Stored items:
/-! ## setPos -/

@[simp] theorem State.setPos_pending (p i : Nat) (x : Pos) : (s.setPos p i x).pending = s.pending := rfl
@[simp] theorem State.setPos_out (p i : Nat) (x : Pos) : (s.setPos p i x).out = s.out := rfl
@[simp] theorem State.setPos_free (p i : Nat) (x : Pos) : (s.setPos p i x).free = s.free := rfl
@[simp] theorem State.setPos_mode (p i : Nat) (x : Pos) : (s.setPos p i x).mode = s.mode := rfl
@[simp] theorem State.setPos_refclk (p i : Nat) (x : Pos) : (s.setPos p i x).refclk = s.refclk := rfl
@[simp] theorem State.setPos_tick (p i : Nat) (x : Pos) : (s.setPos p i x).tick = s.tick := rfl
@[simp] theorem State.setPos_kept (p i : Nat) (x : Pos) : (s.setPos p i x).kept = s.kept := rfl
@[simp] theorem State.setPos_mod (p i : Nat) (x : Pos) : (s.setPos p i x).mod = s.mod := rfl
@[simp] theorem State.setPos_vig (p i : Nat) (x : Pos) : (s.setPos p i x).vig = s.vig := rfl
@[simp] theorem State.setPos_otp (p i : Nat) (x : Pos) : (s.setPos p i x).otp = s.otp := rfl
@[simp] theorem State.setPos_life (p i : Nat) (x : Pos) : (s.setPos p i x).life = s.life := rfl
@[simp] theorem State.setPos_rcp (p i : Nat) (x : Pos) : (s.setPos p i x).rcp = s.rcp := rfl
@[simp] theorem State.setPos_fab (p i : Nat) (x : Pos) : (s.setPos p i x).fab = s.fab := rfl
@[simp] theorem State.setPos_ent (p i : Nat) (x : Pos) : (s.setPos p i x).ent = s.ent := rfl
@[simp] theorem State.setPos_prf (p i : Nat) (x : Pos) : (s.setPos p i x).prf = s.prf := rfl
@[simp] theorem State.setPos_rngEmpty (p i : Nat) (x : Pos) : (s.setPos p i x).rngEmpty = s.rngEmpty := rfl
@[simp] theorem State.setPos_cnt (p i : Nat) (x : Pos) : (s.setPos p i x).cnt = s.cnt := rfl
@[simp] theorem State.setPos_flash (p i : Nat) (x : Pos) : (s.setPos p i x).flash = s.flash := rfl
@[simp] theorem State.setPos_spw (p i : Nat) (x : Pos) : (s.setPos p i x).spw = s.spw := rfl
@[simp] theorem State.setPos_ldr (p i : Nat) (x : Pos) : (s.setPos p i x).ldr = s.ldr := rfl
@[simp] theorem State.setPos_que (p i : Nat) (x : Pos) : (s.setPos p i x).que = s.que := rfl
@[simp] theorem State.setPos_sch (p i : Nat) (x : Pos) : (s.setPos p i x).sch = s.sch := rfl
@[simp] theorem State.setPos_spc (p i : Nat) (x : Pos) : (s.setPos p i x).spc = s.spc := rfl
@[simp] theorem State.setPos_glz (p i : Nat) (x : Pos) : (s.setPos p i x).glz = s.glz := rfl
@[simp] theorem State.setPos_links (p i : Nat) (x : Pos) : (s.setPos p i x).links = s.links := rfl
@[simp] theorem State.setPos_msp (p i : Nat) (x : Pos) : (s.setPos p i x).msp = s.msp := rfl
@[simp] theorem State.setPos_sts (p i : Nat) (x : Pos) : (s.setPos p i x).sts = s.sts := rfl
@[simp] theorem State.setPos_irqStat (p i : Nat) (x : Pos) : (s.setPos p i x).irqStat = s.irqStat := rfl
@[simp] theorem State.setPos_holdPcie (p i : Nat) (x : Pos) : (s.setPos p i x).holdPcie = s.holdPcie := rfl
@[simp] theorem State.setPos_holdMsp (p i : Nat) (x : Pos) : (s.setPos p i x).holdMsp = s.holdMsp := rfl

/-! ## setQueue -/

@[simp] theorem State.setQueue_pending (q : Nat) (x : Queue) : (s.setQueue q x).pending = s.pending := rfl
@[simp] theorem State.setQueue_out (q : Nat) (x : Queue) : (s.setQueue q x).out = s.out := rfl
@[simp] theorem State.setQueue_free (q : Nat) (x : Queue) : (s.setQueue q x).free = s.free := rfl
@[simp] theorem State.setQueue_mode (q : Nat) (x : Queue) : (s.setQueue q x).mode = s.mode := rfl
@[simp] theorem State.setQueue_refclk (q : Nat) (x : Queue) : (s.setQueue q x).refclk = s.refclk := rfl
@[simp] theorem State.setQueue_tick (q : Nat) (x : Queue) : (s.setQueue q x).tick = s.tick := rfl
@[simp] theorem State.setQueue_kept (q : Nat) (x : Queue) : (s.setQueue q x).kept = s.kept := rfl
@[simp] theorem State.setQueue_mod (q : Nat) (x : Queue) : (s.setQueue q x).mod = s.mod := rfl
@[simp] theorem State.setQueue_vig (q : Nat) (x : Queue) : (s.setQueue q x).vig = s.vig := rfl
@[simp] theorem State.setQueue_otp (q : Nat) (x : Queue) : (s.setQueue q x).otp = s.otp := rfl
@[simp] theorem State.setQueue_life (q : Nat) (x : Queue) : (s.setQueue q x).life = s.life := rfl
@[simp] theorem State.setQueue_rcp (q : Nat) (x : Queue) : (s.setQueue q x).rcp = s.rcp := rfl
@[simp] theorem State.setQueue_fab (q : Nat) (x : Queue) : (s.setQueue q x).fab = s.fab := rfl
@[simp] theorem State.setQueue_ports (q : Nat) (x : Queue) : (s.setQueue q x).ports = s.ports := rfl
@[simp] theorem State.setQueue_ent (q : Nat) (x : Queue) : (s.setQueue q x).ent = s.ent := rfl
@[simp] theorem State.setQueue_prf (q : Nat) (x : Queue) : (s.setQueue q x).prf = s.prf := rfl
@[simp] theorem State.setQueue_rngEmpty (q : Nat) (x : Queue) : (s.setQueue q x).rngEmpty = s.rngEmpty := rfl
@[simp] theorem State.setQueue_cnt (q : Nat) (x : Queue) : (s.setQueue q x).cnt = s.cnt := rfl
@[simp] theorem State.setQueue_flash (q : Nat) (x : Queue) : (s.setQueue q x).flash = s.flash := rfl
@[simp] theorem State.setQueue_spw (q : Nat) (x : Queue) : (s.setQueue q x).spw = s.spw := rfl
@[simp] theorem State.setQueue_ldr (q : Nat) (x : Queue) : (s.setQueue q x).ldr = s.ldr := rfl
@[simp] theorem State.setQueue_sch (q : Nat) (x : Queue) : (s.setQueue q x).sch = s.sch := rfl
@[simp] theorem State.setQueue_spc (q : Nat) (x : Queue) : (s.setQueue q x).spc = s.spc := rfl
@[simp] theorem State.setQueue_glz (q : Nat) (x : Queue) : (s.setQueue q x).glz = s.glz := rfl
@[simp] theorem State.setQueue_links (q : Nat) (x : Queue) : (s.setQueue q x).links = s.links := rfl
@[simp] theorem State.setQueue_msp (q : Nat) (x : Queue) : (s.setQueue q x).msp = s.msp := rfl
@[simp] theorem State.setQueue_sts (q : Nat) (x : Queue) : (s.setQueue q x).sts = s.sts := rfl
@[simp] theorem State.setQueue_irqStat (q : Nat) (x : Queue) : (s.setQueue q x).irqStat = s.irqStat := rfl
@[simp] theorem State.setQueue_holdPcie (q : Nat) (x : Queue) : (s.setQueue q x).holdPcie = s.holdPcie := rfl
@[simp] theorem State.setQueue_holdMsp (q : Nat) (x : Queue) : (s.setQueue q x).holdMsp = s.holdMsp := rfl

/-! ## setUnit -/

@[simp] theorem State.setUnit_pending (u : Nat) (x : UnitSt) : (s.setUnit u x).pending = s.pending := rfl
@[simp] theorem State.setUnit_out (u : Nat) (x : UnitSt) : (s.setUnit u x).out = s.out := rfl
@[simp] theorem State.setUnit_free (u : Nat) (x : UnitSt) : (s.setUnit u x).free = s.free := rfl
@[simp] theorem State.setUnit_mode (u : Nat) (x : UnitSt) : (s.setUnit u x).mode = s.mode := rfl
@[simp] theorem State.setUnit_refclk (u : Nat) (x : UnitSt) : (s.setUnit u x).refclk = s.refclk := rfl
@[simp] theorem State.setUnit_tick (u : Nat) (x : UnitSt) : (s.setUnit u x).tick = s.tick := rfl
@[simp] theorem State.setUnit_kept (u : Nat) (x : UnitSt) : (s.setUnit u x).kept = s.kept := rfl
@[simp] theorem State.setUnit_mod (u : Nat) (x : UnitSt) : (s.setUnit u x).mod = s.mod := rfl
@[simp] theorem State.setUnit_vig (u : Nat) (x : UnitSt) : (s.setUnit u x).vig = s.vig := rfl
@[simp] theorem State.setUnit_otp (u : Nat) (x : UnitSt) : (s.setUnit u x).otp = s.otp := rfl
@[simp] theorem State.setUnit_life (u : Nat) (x : UnitSt) : (s.setUnit u x).life = s.life := rfl
@[simp] theorem State.setUnit_fab (u : Nat) (x : UnitSt) : (s.setUnit u x).fab = s.fab := rfl
@[simp] theorem State.setUnit_ports (u : Nat) (x : UnitSt) : (s.setUnit u x).ports = s.ports := rfl
@[simp] theorem State.setUnit_ent (u : Nat) (x : UnitSt) : (s.setUnit u x).ent = s.ent := rfl
@[simp] theorem State.setUnit_prf (u : Nat) (x : UnitSt) : (s.setUnit u x).prf = s.prf := rfl
@[simp] theorem State.setUnit_rngEmpty (u : Nat) (x : UnitSt) : (s.setUnit u x).rngEmpty = s.rngEmpty := rfl
@[simp] theorem State.setUnit_cnt (u : Nat) (x : UnitSt) : (s.setUnit u x).cnt = s.cnt := rfl
@[simp] theorem State.setUnit_flash (u : Nat) (x : UnitSt) : (s.setUnit u x).flash = s.flash := rfl
@[simp] theorem State.setUnit_spw (u : Nat) (x : UnitSt) : (s.setUnit u x).spw = s.spw := rfl
@[simp] theorem State.setUnit_ldr (u : Nat) (x : UnitSt) : (s.setUnit u x).ldr = s.ldr := rfl
@[simp] theorem State.setUnit_que (u : Nat) (x : UnitSt) : (s.setUnit u x).que = s.que := rfl
@[simp] theorem State.setUnit_sch (u : Nat) (x : UnitSt) : (s.setUnit u x).sch = s.sch := rfl
@[simp] theorem State.setUnit_spc (u : Nat) (x : UnitSt) : (s.setUnit u x).spc = s.spc := rfl
@[simp] theorem State.setUnit_glz (u : Nat) (x : UnitSt) : (s.setUnit u x).glz = s.glz := rfl
@[simp] theorem State.setUnit_links (u : Nat) (x : UnitSt) : (s.setUnit u x).links = s.links := rfl
@[simp] theorem State.setUnit_msp (u : Nat) (x : UnitSt) : (s.setUnit u x).msp = s.msp := rfl
@[simp] theorem State.setUnit_sts (u : Nat) (x : UnitSt) : (s.setUnit u x).sts = s.sts := rfl
@[simp] theorem State.setUnit_irqStat (u : Nat) (x : UnitSt) : (s.setUnit u x).irqStat = s.irqStat := rfl
@[simp] theorem State.setUnit_holdPcie (u : Nat) (x : UnitSt) : (s.setUnit u x).holdPcie = s.holdPcie := rfl
@[simp] theorem State.setUnit_holdMsp (u : Nat) (x : UnitSt) : (s.setUnit u x).holdMsp = s.holdMsp := rfl

/-! ## setOp -/

@[simp] theorem State.setOp_pending (o : Op) : (s.setOp o).pending = s.pending := rfl
@[simp] theorem State.setOp_out (o : Op) : (s.setOp o).out = s.out := rfl
@[simp] theorem State.setOp_free (o : Op) : (s.setOp o).free = s.free := rfl
@[simp] theorem State.setOp_mode (o : Op) : (s.setOp o).mode = s.mode := rfl
@[simp] theorem State.setOp_refclk (o : Op) : (s.setOp o).refclk = s.refclk := rfl
@[simp] theorem State.setOp_tick (o : Op) : (s.setOp o).tick = s.tick := rfl
@[simp] theorem State.setOp_kept (o : Op) : (s.setOp o).kept = s.kept := rfl
@[simp] theorem State.setOp_mod (o : Op) : (s.setOp o).mod = s.mod := rfl
@[simp] theorem State.setOp_vig (o : Op) : (s.setOp o).vig = s.vig := rfl
@[simp] theorem State.setOp_otp (o : Op) : (s.setOp o).otp = s.otp := rfl
@[simp] theorem State.setOp_life (o : Op) : (s.setOp o).life = s.life := rfl
@[simp] theorem State.setOp_rcp (o : Op) : (s.setOp o).rcp = s.rcp := rfl
@[simp] theorem State.setOp_fab (o : Op) : (s.setOp o).fab = s.fab := rfl
@[simp] theorem State.setOp_ports (o : Op) : (s.setOp o).ports = s.ports := rfl
@[simp] theorem State.setOp_ent (o : Op) : (s.setOp o).ent = s.ent := rfl
@[simp] theorem State.setOp_prf (o : Op) : (s.setOp o).prf = s.prf := rfl
@[simp] theorem State.setOp_rngEmpty (o : Op) : (s.setOp o).rngEmpty = s.rngEmpty := rfl
@[simp] theorem State.setOp_cnt (o : Op) : (s.setOp o).cnt = s.cnt := rfl
@[simp] theorem State.setOp_flash (o : Op) : (s.setOp o).flash = s.flash := rfl
@[simp] theorem State.setOp_spw (o : Op) : (s.setOp o).spw = s.spw := rfl
@[simp] theorem State.setOp_ldr (o : Op) : (s.setOp o).ldr = s.ldr := rfl
@[simp] theorem State.setOp_que (o : Op) : (s.setOp o).que = s.que := rfl
@[simp] theorem State.setOp_spc (o : Op) : (s.setOp o).spc = s.spc := rfl
@[simp] theorem State.setOp_glz (o : Op) : (s.setOp o).glz = s.glz := rfl
@[simp] theorem State.setOp_links (o : Op) : (s.setOp o).links = s.links := rfl
@[simp] theorem State.setOp_msp (o : Op) : (s.setOp o).msp = s.msp := rfl
@[simp] theorem State.setOp_sts (o : Op) : (s.setOp o).sts = s.sts := rfl
@[simp] theorem State.setOp_irqStat (o : Op) : (s.setOp o).irqStat = s.irqStat := rfl
@[simp] theorem State.setOp_holdPcie (o : Op) : (s.setOp o).holdPcie = s.holdPcie := rfl
@[simp] theorem State.setOp_holdMsp (o : Op) : (s.setOp o).holdMsp = s.holdMsp := rfl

Exercise aim: Here the output must be the lines above from the line with "u x).que = s.que := rfl" to the line with "u x).glz = s.glz := rfl", both included, duplicated word for word and nothing else.

Task result:
@[simp] theorem State.setUnit_que (u : Nat) (x : UnitSt) : (s.setUnit u x).que = s.que := rfl
@[simp] theorem State.setUnit_sch (u : Nat) (x : UnitSt) : (s.setUnit u x).sch = s.sch := rfl
@[simp] theorem State.setUnit_spc (u : Nat) (x : UnitSt) : (s.setUnit u x).spc = s.spc := rfl
@[simp] theorem State.setUnit_glz (u : Nat) (x : UnitSt) : (s.setUnit u x).glz = s.glz := rfl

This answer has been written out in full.